[llvm-dev] [RFC] Using Intel MPX to harden SafeStack
LeMay, Michael via llvm-dev
llvm-dev at lists.llvm.org
Tue Feb 7 16:05:06 PST 2017
I previously posted about using 32-bit X86 segmentation to harden SafeStack: http://lists.llvm.org/pipermail/llvm-dev/2016-May/100346.html That involves lowering the limits of the DS and ES segments that are used for ordinary data accesses while leaving the limit for SS, the stack segment, set to its maximum value. The safe stacks were clustered above the limits of DS and ES. Thus, by directing individual memory operands to either DS/ES or SS, stray pointer writes that could otherwise corrupt the safe stack would be blocked by the segmentation checks. My proposed compiler modifications inspect memory operands to determine whether the compiler (or more specifically, the SafeStack pass) intends that they be allowed to access the safe stack. It then inserts segment override prefixes and related instructions as necessary.

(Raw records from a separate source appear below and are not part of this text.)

/-- A port write to the permit output hardware (R347): a refresh, or what an activation gives the permits
that the mask assigns and the others (R277). -/
inductive PermitWrite where
  | refresh (r : Refresh)
  | activation (assigned : BitVec 16)
  deriving DecidableEq, Repr

/-- A core: its registers, the control registers that it has written, in ascending order of number, its
signature register and what has entered it (R338, R339, R341, R354). -/
structure CoreRegs where
  regs : Tab 32 (BitVec 32) := Tab.all 0#32
  control : List (Nat × Nat) := []
  misr : BitVec 32 := 0#32
  /-- What has entered the core last from outside (R339). -/
  input : BitVec 224 := 0#224
  deriving DecidableEq, Repr

/-- A stage of the delay registers: 28 data bytes, and one parity bit per byte. Zero bytes have parity 1 in
even positions and 0 in odd ones (R339, R354). -/
structure DelayStage where
  data : BitVec 224 := 0#224
  parity : BitVec 28 := 0x5555555#28
  deriving DecidableEq, Repr

/-- Twin execution and the Reeve (chapter 12). -/
structure Twin where
  window : Nat := 0
  windows : Nat := 0
  kaPassed : Nat := 0
  stopLatch : Bool := false
  stopCause : Nat := 0
  stopSeen : BitVec 9 := 0#9
  prevStopCause : Nat := 0
  stopWindow : Nat := 0
  stopSigA : BitVec 32 := 0#32
  stopSigB : BitVec 32 := 0#32
  stopGridTime : Nat := 0
  eccSram : Nat := 0
  eccFlash : Nat := 0
  eccLast : Nat := 0xFFFFFFFF
  scrubAddr : Nat := 0
  scrubPasses : Nat := 0
  watchdog : Bool := false
  lockstep : Bool := false
  debugActive : Bool := false
  debugTaint : Bool := false
  /-- Number of the window in which the stop test runs (R363). -/
  stopTest : Option Nat := none
  /-- Held writes to the permit output hardware in their order, each with the window in which it retired
  (R347). -/
  held : List (Nat × PermitWrite) := []
  /-- Instant of the stop: of the causes of one instant, the lowest code is STOP_CAUSE (R360). -/
  stopAt : Nat := 0
  /-- The watchdog was armed when the stop latch was set (R349, R360). -/
  stopArmed : Bool := false
  coreA : CoreRegs := {}
  coreB : CoreRegs := {}
  /-- The two stages of the delay registers: what entered Core A in the latest cycle, and in the one before it, which
  enters Core B next (R339). -/
  delay0 : DelayStage := {}
  delay1 : DelayStage := {}
  /-- Bytes of SRAM that Core A has stored since `sramKey`, as address and byte, addresses rising. -/
  sram : List (Nat × Nat) := []
  /-- What the other bytes of SRAM read as: 0 after reset, and the free values of this number once the
  firmware has run (R354; log 15). -/
  sramKey : Option Nat := none
  /-- Words of SRAM that are uncorrectable, by number, with the check bits that stand with their data (R352). -/
  sramCheck : List (Nat × Nat) := []
  /-- Words of program flash that are uncorrectable, by number, as they are stored, check bits and data (R352). -/
  flashBad : List (Nat × Nat) := []
  /-- Start of lock-step (R343), and instant of the latest pulse (R346). -/
  lockAt : Nat := 0
  pulseAt : Nat := 0
  /-- The fatal handler has been entered (R483, R486). -/
  handler : Bool := false
  /-- Objects that keep their value of step 3 while STOPPED, keyed like the configuration (R488). -/
  frozen : List (Nat × Nat) := []
  deriving DecidableEq, Repr

/-- Session levels (R12). -/
inductive Level where
  | observe | operate | maintain | commission
  deriving DecidableEq, Repr

/-- A write that has passed receipt and waits for judgement (R378). -/
structure HeldWrite where
  by_ : Origin
  /-- Position in its request's response. -/
  pos : Nat
  index : Nat
  sub : Nat
  data : List Byte
  /-- Brought by a row that makes one access, and answered by `Msg.answer` (log 7). -/
  row : Bool := false
  deriving DecidableEq, Repr

/-- A WRITE request whose response waits for judgements (R412): SEQ, abort per item so far (none
while held), and whether an item ends the session. -/
structure OpenRequest where
  seq : Nat
  items : List (Nat × Nat × Option Nat)
  endsSession : Bool
  deriving DecidableEq, Repr

/-- A datagram (R408). `dest` is the peer, none for the group address. -/
structure Datagram where
  dest : Option Nat
  typ : Nat
  session : Nat
  status : Nat
  seq : Nat
  ref : Nat
  tick : Nat
  body : List Byte
  deriving DecidableEq, Repr

/-- A session slot (R373, R421, R426). -/
structure Session where
  port : PortId
  number : Nat
  peer : Nat
  level : Level := .observe
  lastAt : Nat
  expected : Nat := 0
  lastRsp : Option Datagram := none
  lastDelivered : Bool := true
  request : Option OpenRequest := none
  /-- Transfer buffer of a write in parts (R412): object, total and bytes received. -/
  upIndex : Nat := 0
  upSub : Nat := 0
  upTotal : Nat := 0
  upData : List Byte := []
  /-- Positions in the open request of the parts that the buffer holds (R504). -/
  upPos : List Nat := []
  /-- Copy of CFG_IMAGE for reading in parts (R411). -/
  imageCopy : List Byte := []
  cfgView : Nat := 0
  readIndex : Nat := 0
  dumpOffset : Nat := 0
  authLevel : Nat := 0
  challenge : Option (BitVec 128 × Nat) := none
  deriving DecidableEq, Repr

I submitted patches today to implement an analogous idea in 64-bit mode using Intel MPX. MPX can be used both to enforce fine-grained per-object bounds and coarse-grained bounds. My patches use it for the latter purpose, so they make no use of the table-related instructions in MPX. The runtime library  simply initializes one bounds register, BND0, to have an upper bound that is set below all safe stacks and above all ordinary data. A pre-isel patch instruments stores that are not authorized to access the safe stack by preceding each such instruction with a BNDCU instruction. That checks whether the following store accesses memory that is entirely below the upper bound in BND0 . Loads are not instrumented, since the purpose of the checks is only to help prevent corruption of the safe stacks. Authorized safe stack accesses are not instrumented, since the SafeStack pass is responsible for verifying that such accesses do not corrupt the safe stack. The default handler is used when a bound check fails, which results in the program being terminated on the systems where I have performed tests.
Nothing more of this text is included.